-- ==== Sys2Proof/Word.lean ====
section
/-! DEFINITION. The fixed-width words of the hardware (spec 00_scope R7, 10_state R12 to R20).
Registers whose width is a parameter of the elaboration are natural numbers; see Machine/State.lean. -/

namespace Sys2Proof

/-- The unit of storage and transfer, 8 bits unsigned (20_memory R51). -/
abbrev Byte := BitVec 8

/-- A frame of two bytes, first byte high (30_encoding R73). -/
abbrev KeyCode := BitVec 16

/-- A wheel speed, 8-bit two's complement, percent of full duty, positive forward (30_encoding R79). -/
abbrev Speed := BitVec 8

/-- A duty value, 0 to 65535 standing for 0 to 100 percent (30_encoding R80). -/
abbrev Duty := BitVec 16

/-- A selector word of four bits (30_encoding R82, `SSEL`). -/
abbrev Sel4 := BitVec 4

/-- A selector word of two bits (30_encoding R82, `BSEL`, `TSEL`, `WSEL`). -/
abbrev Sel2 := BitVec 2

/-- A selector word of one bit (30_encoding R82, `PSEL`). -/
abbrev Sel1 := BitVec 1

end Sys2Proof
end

--

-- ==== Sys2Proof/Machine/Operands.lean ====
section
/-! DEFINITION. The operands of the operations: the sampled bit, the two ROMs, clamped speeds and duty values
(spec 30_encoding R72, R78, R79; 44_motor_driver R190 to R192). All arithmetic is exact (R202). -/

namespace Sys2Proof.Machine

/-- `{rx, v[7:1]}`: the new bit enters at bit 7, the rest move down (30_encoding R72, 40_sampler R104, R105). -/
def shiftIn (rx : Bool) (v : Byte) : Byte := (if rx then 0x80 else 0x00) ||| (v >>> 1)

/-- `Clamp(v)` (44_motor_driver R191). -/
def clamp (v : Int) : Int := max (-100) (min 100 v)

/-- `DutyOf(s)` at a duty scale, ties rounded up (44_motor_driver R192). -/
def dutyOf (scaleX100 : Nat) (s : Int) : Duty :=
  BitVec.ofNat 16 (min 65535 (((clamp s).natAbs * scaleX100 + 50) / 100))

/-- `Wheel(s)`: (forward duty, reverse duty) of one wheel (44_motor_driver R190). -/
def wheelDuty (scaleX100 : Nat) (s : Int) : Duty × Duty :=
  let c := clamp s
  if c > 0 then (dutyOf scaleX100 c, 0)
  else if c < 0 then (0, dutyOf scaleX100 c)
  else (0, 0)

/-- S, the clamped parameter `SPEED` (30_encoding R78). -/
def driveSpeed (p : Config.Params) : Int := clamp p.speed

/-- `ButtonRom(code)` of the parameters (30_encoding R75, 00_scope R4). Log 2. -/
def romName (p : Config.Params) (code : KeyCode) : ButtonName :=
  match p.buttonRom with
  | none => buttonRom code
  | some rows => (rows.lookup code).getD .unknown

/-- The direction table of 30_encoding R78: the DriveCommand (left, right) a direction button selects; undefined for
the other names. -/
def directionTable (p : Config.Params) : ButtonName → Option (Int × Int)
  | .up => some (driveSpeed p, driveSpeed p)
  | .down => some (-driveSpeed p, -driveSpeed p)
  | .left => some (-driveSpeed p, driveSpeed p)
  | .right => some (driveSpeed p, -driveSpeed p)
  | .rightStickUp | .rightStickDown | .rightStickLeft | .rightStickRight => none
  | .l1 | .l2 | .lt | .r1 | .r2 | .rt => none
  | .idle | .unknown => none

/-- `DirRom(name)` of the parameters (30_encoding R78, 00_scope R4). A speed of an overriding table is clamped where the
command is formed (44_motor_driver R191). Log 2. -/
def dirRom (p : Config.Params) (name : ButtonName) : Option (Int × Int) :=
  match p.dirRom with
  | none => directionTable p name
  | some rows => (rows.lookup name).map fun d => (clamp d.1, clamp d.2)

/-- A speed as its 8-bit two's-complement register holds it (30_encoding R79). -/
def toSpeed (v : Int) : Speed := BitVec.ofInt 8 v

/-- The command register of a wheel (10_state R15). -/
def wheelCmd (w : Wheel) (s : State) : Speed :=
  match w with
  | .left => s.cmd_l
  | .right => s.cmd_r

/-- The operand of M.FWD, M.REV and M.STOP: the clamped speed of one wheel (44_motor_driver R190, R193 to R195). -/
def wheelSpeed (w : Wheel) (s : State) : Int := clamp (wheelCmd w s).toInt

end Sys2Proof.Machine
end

...

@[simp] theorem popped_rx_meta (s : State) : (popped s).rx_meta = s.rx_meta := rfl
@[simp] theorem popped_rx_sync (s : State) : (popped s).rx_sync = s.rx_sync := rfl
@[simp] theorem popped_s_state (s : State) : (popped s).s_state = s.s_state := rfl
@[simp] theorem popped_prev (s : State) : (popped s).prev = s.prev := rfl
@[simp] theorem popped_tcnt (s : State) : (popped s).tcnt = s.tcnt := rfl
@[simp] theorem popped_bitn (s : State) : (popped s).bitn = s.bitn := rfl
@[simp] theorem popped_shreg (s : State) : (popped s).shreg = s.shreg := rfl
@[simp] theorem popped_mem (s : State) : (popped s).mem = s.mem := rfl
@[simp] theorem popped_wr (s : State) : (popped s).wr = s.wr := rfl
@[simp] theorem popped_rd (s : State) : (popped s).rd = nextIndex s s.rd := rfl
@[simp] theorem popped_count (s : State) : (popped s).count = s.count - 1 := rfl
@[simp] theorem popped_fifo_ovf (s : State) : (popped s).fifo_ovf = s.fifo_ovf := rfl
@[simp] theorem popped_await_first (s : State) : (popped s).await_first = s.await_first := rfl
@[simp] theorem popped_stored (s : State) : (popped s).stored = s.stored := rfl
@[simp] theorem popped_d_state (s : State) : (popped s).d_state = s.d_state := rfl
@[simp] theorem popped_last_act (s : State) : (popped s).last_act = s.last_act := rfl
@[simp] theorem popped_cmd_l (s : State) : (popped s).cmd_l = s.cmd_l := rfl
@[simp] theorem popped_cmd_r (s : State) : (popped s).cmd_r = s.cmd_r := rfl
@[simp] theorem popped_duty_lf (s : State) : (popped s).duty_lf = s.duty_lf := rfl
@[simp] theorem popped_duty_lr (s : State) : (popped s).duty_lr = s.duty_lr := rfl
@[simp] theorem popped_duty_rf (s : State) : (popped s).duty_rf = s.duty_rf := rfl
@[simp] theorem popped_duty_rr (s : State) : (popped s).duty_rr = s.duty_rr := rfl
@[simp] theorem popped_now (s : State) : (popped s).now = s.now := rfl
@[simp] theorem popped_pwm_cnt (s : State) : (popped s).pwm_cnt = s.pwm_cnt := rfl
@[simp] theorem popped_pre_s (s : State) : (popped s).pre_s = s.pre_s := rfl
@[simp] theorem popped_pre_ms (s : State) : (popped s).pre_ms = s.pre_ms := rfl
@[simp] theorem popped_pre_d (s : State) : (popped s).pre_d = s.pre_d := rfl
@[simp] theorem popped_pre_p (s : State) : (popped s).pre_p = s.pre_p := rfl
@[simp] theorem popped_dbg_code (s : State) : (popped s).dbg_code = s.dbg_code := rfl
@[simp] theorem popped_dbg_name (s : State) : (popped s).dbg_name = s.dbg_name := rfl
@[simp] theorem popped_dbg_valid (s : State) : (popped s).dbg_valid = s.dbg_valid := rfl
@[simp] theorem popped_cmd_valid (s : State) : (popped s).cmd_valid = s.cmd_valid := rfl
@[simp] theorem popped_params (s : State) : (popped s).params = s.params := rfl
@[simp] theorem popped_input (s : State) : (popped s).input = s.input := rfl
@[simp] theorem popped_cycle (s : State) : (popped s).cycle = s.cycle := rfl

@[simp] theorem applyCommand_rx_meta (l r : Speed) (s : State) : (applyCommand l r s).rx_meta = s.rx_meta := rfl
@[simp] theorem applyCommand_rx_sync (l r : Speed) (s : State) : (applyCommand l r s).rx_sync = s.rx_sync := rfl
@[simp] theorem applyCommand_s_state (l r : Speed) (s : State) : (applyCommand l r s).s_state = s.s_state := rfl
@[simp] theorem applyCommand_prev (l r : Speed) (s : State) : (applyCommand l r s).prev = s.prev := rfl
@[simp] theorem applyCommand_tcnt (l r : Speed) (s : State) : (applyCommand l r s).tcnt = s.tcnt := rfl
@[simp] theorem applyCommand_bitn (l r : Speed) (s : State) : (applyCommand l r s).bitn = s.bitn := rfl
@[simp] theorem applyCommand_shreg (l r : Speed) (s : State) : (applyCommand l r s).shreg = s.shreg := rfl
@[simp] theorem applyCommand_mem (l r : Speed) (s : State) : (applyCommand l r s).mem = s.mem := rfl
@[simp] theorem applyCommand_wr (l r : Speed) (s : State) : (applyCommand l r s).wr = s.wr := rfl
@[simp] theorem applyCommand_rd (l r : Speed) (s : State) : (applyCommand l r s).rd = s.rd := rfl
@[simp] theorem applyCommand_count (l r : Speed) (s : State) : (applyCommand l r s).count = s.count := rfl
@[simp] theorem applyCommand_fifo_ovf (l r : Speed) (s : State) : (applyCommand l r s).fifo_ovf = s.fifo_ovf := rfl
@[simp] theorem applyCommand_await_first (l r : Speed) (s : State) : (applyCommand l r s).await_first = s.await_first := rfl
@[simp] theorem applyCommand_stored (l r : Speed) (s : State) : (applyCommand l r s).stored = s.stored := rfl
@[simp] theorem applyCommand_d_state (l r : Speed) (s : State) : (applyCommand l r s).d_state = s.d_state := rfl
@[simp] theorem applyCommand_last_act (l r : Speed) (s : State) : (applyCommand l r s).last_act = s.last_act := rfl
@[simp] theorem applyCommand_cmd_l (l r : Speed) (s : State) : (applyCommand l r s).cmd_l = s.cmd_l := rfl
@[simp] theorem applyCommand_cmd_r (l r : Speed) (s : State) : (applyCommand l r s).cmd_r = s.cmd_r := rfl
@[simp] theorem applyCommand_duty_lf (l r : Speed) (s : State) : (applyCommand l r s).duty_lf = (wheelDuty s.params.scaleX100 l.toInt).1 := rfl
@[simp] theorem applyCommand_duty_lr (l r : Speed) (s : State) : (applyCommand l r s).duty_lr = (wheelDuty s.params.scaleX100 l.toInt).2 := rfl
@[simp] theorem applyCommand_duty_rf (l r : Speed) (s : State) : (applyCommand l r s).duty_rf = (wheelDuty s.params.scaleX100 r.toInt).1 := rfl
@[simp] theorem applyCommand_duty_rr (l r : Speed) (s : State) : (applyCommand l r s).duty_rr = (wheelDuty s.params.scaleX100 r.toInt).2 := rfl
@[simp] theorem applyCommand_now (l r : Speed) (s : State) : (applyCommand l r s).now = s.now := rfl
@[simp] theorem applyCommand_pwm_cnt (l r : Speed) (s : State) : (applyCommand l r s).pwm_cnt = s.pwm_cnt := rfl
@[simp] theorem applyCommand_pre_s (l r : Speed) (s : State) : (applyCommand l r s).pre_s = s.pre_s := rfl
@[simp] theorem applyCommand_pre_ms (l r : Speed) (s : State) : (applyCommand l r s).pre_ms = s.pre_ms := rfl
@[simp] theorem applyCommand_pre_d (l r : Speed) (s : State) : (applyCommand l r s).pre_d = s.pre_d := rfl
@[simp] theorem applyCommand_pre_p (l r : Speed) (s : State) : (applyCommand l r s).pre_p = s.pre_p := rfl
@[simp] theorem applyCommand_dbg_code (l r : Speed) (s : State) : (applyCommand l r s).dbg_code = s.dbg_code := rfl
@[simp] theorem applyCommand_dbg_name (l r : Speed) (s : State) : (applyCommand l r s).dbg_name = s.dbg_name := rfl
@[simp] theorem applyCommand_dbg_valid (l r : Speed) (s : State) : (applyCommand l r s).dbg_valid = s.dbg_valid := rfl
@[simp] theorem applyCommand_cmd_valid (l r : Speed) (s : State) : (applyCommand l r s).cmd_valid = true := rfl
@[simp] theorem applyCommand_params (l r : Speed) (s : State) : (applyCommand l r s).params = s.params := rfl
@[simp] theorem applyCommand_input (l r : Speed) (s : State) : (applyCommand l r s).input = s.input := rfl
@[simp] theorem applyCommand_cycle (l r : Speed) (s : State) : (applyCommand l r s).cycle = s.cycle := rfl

- **EXERCISE DETAILS**:
Working from the material above, restate word for word the lines between the line with "namespace Sys2Proof.Machine" and the line with "(10_state R15). -/", both included, and only those.

- **SOLUTION TO THIS TASK**:
namespace Sys2Proof.Machine

/-- `{rx, v[7:1]}`: the new bit enters at bit 7, the rest move down (30_encoding R72, 40_sampler R104, R105). -/
def shiftIn (rx : Bool) (v : Byte) : Byte := (if rx then 0x80 else 0x00) ||| (v >>> 1)

/-- `Clamp(v)` (44_motor_driver R191). -/
def clamp (v : Int) : Int := max (-100) (min 100 v)

/-- `DutyOf(s)` at a duty scale, ties rounded up (44_motor_driver R192). -/
def dutyOf (scaleX100 : Nat) (s : Int) : Duty :=
  BitVec.ofNat 16 (min 65535 (((clamp s).natAbs * scaleX100 + 50) / 100))

/-- `Wheel(s)`: (forward duty, reverse duty) of one wheel (44_motor_driver R190). -/
def wheelDuty (scaleX100 : Nat) (s : Int) : Duty × Duty :=
  let c := clamp s
  if c > 0 then (dutyOf scaleX100 c, 0)
  else if c < 0 then (0, dutyOf scaleX100 c)
  else (0, 0)

/-- S, the clamped parameter `SPEED` (30_encoding R78). -/
def driveSpeed (p : Config.Params) : Int := clamp p.speed

/-- `ButtonRom(code)` of the parameters (30_encoding R75, 00_scope R4). Log 2. -/
def romName (p : Config.Params) (code : KeyCode) : ButtonName :=
  match p.buttonRom with
  | none => buttonRom code
  | some rows => (rows.lookup code).getD .unknown

/-- The direction table of 30_encoding R78: the DriveCommand (left, right) a direction button selects; undefined for
the other names. -/
def directionTable (p : Config.Params) : ButtonName → Option (Int × Int)
  | .up => some (driveSpeed p, driveSpeed p)
  | .down => some (-driveSpeed p, -driveSpeed p)
  | .left => some (-driveSpeed p, driveSpeed p)
  | .right => some (driveSpeed p, -driveSpeed p)
  | .rightStickUp | .rightStickDown | .rightStickLeft | .rightStickRight => none
  | .l1 | .l2 | .lt | .r1 | .r2 | .rt => none
  | .idle | .unknown => none

/-- `DirRom(name)` of the parameters (30_encoding R78, 00_scope R4). A speed of an overriding table is clamped where the
command is formed (44_motor_driver R191). Log 2. -/
def dirRom (p : Config.Params) (name : ButtonName) : Option (Int × Int) :=
  match p.dirRom with
  | none => directionTable p name
  | some rows => (rows.lookup name).map fun d => (clamp d.1, clamp d.2)

/-- A speed as its 8-bit two's-complement register holds it (30_encoding R79). -/
def toSpeed (v : Int) : Speed := BitVec.ofInt 8 v

/-- The command register of a wheel (10_state R15). -/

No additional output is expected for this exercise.